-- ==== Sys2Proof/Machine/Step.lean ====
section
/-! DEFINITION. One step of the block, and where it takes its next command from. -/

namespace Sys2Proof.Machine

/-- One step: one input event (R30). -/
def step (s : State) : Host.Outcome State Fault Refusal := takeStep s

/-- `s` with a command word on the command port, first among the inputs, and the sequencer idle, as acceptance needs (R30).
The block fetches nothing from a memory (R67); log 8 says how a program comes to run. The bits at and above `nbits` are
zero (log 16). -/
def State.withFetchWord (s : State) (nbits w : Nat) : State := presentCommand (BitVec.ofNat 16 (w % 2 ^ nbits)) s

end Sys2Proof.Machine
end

--

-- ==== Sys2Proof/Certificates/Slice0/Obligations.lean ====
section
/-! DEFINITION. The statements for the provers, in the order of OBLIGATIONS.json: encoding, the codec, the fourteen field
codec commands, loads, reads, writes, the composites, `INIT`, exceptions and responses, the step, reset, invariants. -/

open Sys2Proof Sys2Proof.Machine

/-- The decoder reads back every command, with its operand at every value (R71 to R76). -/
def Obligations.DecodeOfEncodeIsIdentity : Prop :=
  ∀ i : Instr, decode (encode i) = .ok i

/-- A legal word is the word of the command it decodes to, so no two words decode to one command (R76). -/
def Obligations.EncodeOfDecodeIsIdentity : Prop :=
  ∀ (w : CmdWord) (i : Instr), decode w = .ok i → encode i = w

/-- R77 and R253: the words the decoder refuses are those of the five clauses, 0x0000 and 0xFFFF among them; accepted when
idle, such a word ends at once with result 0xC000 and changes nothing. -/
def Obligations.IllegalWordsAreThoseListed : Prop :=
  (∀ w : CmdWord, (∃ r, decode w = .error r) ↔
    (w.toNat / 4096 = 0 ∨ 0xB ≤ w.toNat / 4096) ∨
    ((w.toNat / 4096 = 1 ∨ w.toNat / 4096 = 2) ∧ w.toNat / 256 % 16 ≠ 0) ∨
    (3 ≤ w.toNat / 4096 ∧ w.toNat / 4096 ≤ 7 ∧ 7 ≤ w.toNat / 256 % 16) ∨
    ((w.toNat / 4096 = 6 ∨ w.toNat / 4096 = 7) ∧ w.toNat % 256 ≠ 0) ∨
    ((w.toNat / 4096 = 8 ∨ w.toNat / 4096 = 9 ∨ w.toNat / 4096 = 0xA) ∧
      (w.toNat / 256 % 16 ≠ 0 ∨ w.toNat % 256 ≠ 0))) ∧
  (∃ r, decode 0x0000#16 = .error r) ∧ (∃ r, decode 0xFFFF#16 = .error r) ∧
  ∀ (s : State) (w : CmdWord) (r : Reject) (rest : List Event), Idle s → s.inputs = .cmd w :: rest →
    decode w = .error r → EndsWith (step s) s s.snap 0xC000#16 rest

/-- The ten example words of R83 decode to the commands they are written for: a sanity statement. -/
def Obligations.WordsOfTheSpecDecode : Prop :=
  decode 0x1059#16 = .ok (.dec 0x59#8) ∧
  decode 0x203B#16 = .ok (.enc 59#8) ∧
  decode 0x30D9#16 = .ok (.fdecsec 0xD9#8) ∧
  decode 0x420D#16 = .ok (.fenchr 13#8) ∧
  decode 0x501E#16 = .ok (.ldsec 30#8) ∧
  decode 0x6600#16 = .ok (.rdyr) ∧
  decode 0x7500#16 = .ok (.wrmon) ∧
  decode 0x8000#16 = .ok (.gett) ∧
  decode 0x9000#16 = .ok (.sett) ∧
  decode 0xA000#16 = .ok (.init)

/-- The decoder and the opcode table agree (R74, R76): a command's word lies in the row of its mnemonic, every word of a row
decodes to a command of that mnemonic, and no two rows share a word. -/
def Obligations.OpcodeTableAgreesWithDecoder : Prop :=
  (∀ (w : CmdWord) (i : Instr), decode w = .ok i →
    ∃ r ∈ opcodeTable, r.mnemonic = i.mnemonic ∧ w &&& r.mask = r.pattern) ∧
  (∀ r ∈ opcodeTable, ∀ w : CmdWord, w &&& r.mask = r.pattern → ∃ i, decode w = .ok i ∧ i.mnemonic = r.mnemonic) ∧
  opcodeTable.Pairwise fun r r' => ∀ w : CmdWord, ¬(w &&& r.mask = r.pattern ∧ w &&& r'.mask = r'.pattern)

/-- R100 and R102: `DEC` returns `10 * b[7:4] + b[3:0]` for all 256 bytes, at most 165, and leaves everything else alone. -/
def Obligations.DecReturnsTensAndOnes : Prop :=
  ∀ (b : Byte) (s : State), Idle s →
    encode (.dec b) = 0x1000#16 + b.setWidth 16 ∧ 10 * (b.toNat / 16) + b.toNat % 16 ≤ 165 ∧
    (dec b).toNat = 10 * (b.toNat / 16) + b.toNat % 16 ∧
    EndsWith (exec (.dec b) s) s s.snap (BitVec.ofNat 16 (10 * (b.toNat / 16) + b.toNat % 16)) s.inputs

◆ Exercise prompt
Please output exactly the lines between the one holding "def Obligations.DecodeOfEncodeIsIdentity : Prop" and the one holding "((w.toNat / 4096 = 8" in the records above, inclusive, and nothing more.

◆ Solution to the problem
def Obligations.DecodeOfEncodeIsIdentity : Prop :=
  ∀ i : Instr, decode (encode i) = .ok i

/-- A legal word is the word of the command it decodes to, so no two words decode to one command (R76). -/
def Obligations.EncodeOfDecodeIsIdentity : Prop :=
  ∀ (w : CmdWord) (i : Instr), decode w = .ok i → encode i = w

/-- R77 and R253: the words the decoder refuses are those of the five clauses, 0x0000 and 0xFFFF among them; accepted when
idle, such a word ends at once with result 0xC000 and changes nothing. -/
def Obligations.IllegalWordsAreThoseListed : Prop :=
  (∀ w : CmdWord, (∃ r, decode w = .error r) ↔
    (w.toNat / 4096 = 0 ∨ 0xB ≤ w.toNat / 4096) ∨
    ((w.toNat / 4096 = 1 ∨ w.toNat / 4096 = 2) ∧ w.toNat / 256 % 16 ≠ 0) ∨
    (3 ≤ w.toNat / 4096 ∧ w.toNat / 4096 ≤ 7 ∧ 7 ≤ w.toNat / 256 % 16) ∨
    ((w.toNat / 4096 = 6 ∨ w.toNat / 4096 = 7) ∧ w.toNat % 256 ≠ 0) ∨
    ((w.toNat / 4096 = 8 ∨ w.toNat / 4096 = 9 ∨ w.toNat / 4096 = 0xA) ∧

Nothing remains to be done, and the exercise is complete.